:: Source records ::
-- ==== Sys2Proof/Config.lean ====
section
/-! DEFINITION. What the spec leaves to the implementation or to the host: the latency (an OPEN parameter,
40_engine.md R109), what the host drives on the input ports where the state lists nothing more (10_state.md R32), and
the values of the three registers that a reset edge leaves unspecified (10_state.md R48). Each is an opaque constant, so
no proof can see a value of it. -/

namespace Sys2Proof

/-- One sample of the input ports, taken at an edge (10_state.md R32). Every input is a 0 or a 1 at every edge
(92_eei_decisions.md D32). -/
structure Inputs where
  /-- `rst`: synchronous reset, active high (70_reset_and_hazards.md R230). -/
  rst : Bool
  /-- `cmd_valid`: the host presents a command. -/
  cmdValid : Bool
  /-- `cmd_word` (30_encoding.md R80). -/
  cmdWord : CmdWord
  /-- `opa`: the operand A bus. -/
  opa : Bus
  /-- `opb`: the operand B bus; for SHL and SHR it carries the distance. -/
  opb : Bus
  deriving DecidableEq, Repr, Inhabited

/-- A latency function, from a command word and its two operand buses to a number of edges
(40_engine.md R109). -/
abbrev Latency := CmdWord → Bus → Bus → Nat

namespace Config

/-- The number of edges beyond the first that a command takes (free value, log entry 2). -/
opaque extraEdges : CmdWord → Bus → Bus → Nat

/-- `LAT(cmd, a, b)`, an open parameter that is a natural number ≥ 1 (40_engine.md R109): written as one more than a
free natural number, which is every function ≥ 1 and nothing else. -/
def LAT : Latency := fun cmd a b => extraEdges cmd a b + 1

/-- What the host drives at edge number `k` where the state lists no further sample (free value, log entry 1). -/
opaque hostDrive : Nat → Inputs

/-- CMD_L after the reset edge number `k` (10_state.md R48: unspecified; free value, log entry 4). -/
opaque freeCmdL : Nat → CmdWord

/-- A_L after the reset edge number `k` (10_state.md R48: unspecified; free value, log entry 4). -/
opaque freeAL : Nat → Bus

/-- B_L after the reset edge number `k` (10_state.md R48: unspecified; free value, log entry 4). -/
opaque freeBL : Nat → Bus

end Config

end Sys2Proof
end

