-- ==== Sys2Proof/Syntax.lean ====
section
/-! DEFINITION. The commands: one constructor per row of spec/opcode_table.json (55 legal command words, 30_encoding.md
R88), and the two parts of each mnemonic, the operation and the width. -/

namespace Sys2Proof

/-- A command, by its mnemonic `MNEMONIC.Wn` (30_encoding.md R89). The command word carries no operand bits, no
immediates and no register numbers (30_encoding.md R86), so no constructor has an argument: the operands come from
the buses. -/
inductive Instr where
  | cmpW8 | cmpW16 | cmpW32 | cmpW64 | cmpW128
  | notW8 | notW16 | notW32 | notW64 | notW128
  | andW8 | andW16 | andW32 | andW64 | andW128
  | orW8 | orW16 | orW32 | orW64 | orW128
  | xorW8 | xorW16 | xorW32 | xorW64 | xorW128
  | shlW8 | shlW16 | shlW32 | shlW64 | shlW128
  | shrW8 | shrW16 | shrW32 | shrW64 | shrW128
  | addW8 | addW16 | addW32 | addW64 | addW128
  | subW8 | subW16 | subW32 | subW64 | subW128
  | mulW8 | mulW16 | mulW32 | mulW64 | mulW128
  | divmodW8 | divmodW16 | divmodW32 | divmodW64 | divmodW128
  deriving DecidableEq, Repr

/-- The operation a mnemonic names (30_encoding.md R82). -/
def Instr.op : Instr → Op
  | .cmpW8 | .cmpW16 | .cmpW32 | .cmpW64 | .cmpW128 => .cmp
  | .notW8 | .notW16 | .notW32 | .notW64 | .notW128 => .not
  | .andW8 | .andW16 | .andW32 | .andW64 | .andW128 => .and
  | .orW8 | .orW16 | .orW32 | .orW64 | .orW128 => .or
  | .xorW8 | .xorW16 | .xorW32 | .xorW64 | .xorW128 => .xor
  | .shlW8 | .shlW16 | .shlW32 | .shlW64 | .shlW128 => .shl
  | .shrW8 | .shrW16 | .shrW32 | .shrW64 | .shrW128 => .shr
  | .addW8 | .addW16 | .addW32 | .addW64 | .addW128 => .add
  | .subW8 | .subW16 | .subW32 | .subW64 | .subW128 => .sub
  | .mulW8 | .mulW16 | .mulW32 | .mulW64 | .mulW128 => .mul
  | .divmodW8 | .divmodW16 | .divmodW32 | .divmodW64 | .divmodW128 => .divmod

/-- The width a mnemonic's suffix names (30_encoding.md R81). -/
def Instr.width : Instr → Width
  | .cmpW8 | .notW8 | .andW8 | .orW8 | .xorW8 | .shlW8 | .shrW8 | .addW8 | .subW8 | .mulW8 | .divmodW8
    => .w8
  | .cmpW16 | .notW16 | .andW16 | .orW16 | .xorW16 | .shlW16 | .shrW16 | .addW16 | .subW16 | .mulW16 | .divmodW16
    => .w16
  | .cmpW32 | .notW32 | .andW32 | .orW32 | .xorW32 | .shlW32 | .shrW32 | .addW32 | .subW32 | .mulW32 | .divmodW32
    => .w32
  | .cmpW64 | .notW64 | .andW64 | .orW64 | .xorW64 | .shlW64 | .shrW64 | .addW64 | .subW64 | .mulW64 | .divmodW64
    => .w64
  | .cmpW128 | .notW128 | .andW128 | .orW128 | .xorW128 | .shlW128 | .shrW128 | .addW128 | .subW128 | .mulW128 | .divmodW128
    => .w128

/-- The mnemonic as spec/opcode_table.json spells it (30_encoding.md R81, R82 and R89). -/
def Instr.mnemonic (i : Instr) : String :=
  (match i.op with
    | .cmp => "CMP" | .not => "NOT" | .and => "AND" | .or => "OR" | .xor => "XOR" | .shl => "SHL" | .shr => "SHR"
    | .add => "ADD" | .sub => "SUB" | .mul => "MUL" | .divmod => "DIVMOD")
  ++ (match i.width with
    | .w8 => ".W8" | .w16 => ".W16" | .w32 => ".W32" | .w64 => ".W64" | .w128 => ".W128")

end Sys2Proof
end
...
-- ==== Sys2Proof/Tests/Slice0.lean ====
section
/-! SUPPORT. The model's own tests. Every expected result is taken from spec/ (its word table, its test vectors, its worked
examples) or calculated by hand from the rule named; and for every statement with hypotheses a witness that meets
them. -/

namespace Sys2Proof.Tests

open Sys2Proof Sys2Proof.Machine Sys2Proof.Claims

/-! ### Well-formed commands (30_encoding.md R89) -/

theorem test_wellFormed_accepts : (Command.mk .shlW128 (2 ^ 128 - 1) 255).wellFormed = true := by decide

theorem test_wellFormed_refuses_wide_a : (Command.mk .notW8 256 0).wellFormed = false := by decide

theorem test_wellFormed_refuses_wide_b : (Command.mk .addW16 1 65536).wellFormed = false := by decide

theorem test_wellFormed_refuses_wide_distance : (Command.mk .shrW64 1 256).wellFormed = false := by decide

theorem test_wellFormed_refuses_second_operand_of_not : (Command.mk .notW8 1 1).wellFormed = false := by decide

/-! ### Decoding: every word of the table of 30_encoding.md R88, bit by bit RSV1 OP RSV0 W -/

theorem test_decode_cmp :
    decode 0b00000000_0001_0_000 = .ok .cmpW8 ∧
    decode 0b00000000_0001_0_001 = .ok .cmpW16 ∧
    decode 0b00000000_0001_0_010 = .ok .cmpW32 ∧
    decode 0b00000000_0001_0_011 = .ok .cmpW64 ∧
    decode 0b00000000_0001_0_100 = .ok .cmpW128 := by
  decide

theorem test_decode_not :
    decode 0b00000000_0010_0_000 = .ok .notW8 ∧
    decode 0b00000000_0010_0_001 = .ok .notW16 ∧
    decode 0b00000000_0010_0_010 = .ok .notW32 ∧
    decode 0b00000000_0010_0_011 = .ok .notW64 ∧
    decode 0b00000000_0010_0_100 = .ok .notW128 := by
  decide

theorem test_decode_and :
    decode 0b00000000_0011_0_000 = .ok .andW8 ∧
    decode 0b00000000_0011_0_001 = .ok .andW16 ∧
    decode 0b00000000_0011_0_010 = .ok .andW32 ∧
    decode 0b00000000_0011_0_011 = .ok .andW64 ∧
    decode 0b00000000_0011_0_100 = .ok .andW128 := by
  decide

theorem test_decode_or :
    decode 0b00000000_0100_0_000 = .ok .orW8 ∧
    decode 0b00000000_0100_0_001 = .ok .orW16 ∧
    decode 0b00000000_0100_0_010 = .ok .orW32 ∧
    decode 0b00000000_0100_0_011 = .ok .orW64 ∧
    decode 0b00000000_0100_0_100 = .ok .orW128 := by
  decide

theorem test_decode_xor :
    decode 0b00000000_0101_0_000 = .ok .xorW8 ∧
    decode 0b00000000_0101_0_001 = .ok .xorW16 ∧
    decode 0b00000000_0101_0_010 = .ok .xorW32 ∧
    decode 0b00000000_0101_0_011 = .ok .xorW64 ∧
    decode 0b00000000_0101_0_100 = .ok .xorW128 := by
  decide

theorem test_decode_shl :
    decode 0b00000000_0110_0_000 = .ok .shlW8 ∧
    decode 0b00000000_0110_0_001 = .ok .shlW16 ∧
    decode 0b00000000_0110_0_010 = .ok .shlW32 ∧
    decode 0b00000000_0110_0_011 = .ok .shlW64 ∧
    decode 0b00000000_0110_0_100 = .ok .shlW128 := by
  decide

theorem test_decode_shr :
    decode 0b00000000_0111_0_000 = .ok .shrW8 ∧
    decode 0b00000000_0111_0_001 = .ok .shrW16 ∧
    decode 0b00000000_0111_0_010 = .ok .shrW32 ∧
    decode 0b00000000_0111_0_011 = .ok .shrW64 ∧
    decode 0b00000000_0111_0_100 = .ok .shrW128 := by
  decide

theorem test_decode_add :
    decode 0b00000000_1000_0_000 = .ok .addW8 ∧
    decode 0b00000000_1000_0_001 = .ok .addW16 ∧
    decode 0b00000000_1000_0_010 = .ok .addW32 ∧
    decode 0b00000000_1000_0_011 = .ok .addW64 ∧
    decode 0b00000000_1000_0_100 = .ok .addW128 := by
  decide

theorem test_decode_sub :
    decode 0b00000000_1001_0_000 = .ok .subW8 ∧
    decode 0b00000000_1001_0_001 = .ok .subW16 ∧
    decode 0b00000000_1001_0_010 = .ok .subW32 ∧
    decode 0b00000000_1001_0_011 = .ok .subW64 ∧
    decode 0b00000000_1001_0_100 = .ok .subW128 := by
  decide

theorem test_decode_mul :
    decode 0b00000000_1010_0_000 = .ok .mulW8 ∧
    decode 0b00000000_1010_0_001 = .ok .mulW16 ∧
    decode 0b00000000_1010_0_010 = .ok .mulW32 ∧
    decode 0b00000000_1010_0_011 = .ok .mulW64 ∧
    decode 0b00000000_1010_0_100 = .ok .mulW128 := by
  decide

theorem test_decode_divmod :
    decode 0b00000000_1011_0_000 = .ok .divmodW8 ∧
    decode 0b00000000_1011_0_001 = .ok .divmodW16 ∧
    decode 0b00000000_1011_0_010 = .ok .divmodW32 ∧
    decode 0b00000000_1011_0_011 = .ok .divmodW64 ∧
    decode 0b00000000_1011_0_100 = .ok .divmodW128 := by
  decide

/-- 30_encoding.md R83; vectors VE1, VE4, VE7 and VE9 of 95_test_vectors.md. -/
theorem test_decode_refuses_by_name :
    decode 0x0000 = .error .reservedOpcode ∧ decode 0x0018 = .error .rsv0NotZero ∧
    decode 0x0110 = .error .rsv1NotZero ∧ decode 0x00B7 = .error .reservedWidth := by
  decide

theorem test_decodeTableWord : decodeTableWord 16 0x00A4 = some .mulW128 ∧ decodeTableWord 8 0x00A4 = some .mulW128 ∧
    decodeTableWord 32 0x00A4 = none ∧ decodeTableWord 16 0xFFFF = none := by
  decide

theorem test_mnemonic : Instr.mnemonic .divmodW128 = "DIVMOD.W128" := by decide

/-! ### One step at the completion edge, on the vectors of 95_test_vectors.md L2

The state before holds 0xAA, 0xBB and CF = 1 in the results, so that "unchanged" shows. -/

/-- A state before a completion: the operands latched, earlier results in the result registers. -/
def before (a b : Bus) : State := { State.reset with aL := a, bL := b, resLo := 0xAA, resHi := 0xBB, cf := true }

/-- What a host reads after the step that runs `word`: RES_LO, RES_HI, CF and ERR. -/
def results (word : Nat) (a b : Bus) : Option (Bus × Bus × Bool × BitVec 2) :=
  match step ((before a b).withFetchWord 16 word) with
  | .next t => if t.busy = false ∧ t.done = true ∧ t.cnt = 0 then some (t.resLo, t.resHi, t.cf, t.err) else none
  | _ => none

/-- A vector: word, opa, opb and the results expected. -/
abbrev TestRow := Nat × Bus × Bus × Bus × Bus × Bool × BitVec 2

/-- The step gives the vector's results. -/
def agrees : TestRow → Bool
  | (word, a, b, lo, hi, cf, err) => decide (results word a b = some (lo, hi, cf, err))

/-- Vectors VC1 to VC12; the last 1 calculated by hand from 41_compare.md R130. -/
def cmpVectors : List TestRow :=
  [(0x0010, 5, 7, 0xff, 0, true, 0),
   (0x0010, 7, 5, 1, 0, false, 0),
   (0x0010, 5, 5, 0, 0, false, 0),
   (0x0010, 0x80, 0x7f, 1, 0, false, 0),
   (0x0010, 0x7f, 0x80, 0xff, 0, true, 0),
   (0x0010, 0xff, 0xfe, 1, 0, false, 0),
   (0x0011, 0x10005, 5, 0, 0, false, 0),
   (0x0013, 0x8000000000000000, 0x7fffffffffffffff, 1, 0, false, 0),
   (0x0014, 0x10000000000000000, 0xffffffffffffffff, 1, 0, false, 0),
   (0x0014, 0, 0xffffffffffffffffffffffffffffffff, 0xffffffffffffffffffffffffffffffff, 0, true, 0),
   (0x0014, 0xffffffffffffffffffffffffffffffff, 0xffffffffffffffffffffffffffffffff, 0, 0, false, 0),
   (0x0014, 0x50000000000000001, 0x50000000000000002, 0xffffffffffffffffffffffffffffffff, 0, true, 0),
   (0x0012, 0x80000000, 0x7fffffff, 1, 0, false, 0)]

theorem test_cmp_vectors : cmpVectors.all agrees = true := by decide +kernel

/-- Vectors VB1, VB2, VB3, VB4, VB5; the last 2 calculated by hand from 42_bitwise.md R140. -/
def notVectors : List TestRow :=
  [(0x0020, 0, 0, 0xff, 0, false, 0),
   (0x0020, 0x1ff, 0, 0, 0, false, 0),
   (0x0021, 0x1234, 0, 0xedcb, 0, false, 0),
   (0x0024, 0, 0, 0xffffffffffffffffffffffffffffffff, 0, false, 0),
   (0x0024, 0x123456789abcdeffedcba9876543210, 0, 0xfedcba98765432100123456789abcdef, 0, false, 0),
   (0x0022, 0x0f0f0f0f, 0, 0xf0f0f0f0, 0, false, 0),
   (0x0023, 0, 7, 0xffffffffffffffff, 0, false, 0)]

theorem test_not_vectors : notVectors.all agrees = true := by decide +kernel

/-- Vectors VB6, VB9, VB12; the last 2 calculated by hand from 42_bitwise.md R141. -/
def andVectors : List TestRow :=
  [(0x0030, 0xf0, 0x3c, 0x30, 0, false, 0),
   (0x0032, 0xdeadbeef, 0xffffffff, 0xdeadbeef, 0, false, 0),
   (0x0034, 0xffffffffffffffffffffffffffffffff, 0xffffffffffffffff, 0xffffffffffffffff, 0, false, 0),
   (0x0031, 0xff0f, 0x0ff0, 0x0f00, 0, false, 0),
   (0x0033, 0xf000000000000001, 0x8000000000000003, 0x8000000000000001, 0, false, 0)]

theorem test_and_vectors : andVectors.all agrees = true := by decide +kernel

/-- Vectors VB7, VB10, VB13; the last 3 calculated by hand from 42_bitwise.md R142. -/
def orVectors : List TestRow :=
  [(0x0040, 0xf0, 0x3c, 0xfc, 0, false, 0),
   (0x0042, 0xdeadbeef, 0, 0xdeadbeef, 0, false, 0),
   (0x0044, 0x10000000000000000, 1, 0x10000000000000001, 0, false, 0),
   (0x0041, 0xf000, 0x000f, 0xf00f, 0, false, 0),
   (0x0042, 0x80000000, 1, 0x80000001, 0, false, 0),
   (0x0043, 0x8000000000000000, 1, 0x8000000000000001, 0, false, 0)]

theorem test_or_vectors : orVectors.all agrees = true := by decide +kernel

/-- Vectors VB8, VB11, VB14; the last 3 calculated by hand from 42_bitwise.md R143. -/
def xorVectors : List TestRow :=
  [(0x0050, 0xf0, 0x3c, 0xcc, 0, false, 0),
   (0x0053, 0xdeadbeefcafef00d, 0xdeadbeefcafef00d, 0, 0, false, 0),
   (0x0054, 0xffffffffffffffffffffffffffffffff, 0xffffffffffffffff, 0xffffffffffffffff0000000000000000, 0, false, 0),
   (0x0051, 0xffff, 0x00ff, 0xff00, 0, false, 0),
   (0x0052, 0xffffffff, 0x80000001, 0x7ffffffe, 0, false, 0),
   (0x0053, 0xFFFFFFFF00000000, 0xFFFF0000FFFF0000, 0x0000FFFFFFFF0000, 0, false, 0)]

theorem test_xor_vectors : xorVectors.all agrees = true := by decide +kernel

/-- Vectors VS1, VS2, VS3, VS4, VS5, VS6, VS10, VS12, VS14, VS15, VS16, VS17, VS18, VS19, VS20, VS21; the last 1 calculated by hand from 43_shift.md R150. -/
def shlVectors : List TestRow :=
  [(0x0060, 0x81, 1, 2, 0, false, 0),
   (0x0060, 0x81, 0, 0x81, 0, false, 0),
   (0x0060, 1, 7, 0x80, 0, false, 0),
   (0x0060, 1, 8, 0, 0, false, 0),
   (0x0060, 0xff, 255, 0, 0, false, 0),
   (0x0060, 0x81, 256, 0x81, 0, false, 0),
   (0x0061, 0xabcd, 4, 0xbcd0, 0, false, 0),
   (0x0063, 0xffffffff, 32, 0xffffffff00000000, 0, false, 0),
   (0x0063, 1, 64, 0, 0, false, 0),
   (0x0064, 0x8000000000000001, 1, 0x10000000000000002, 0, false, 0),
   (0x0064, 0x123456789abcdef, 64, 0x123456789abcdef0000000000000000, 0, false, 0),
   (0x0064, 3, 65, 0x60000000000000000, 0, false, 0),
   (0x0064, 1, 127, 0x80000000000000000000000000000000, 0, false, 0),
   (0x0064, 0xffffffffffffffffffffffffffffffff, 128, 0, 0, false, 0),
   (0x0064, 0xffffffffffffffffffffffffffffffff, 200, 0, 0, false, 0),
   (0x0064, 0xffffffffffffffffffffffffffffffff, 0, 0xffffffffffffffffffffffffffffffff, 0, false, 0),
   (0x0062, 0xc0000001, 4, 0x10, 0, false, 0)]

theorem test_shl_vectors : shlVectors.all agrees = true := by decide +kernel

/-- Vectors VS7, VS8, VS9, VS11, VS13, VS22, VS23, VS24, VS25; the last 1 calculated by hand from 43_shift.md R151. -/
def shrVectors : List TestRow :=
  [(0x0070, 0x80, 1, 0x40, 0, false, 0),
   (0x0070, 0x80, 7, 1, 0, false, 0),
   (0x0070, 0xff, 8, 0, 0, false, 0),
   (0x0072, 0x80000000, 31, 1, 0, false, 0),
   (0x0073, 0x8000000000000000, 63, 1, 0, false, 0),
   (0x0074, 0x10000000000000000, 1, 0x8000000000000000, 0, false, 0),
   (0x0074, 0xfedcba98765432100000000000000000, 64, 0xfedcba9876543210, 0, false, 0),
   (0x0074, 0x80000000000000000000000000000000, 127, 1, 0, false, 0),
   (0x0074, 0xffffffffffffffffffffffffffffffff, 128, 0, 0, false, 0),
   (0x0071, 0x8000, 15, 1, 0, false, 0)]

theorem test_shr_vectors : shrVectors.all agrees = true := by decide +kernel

:: Exercise objective ::
A single number is the whole answer here: the number of lines in the data that include "Instr".

:: Answer below ::
5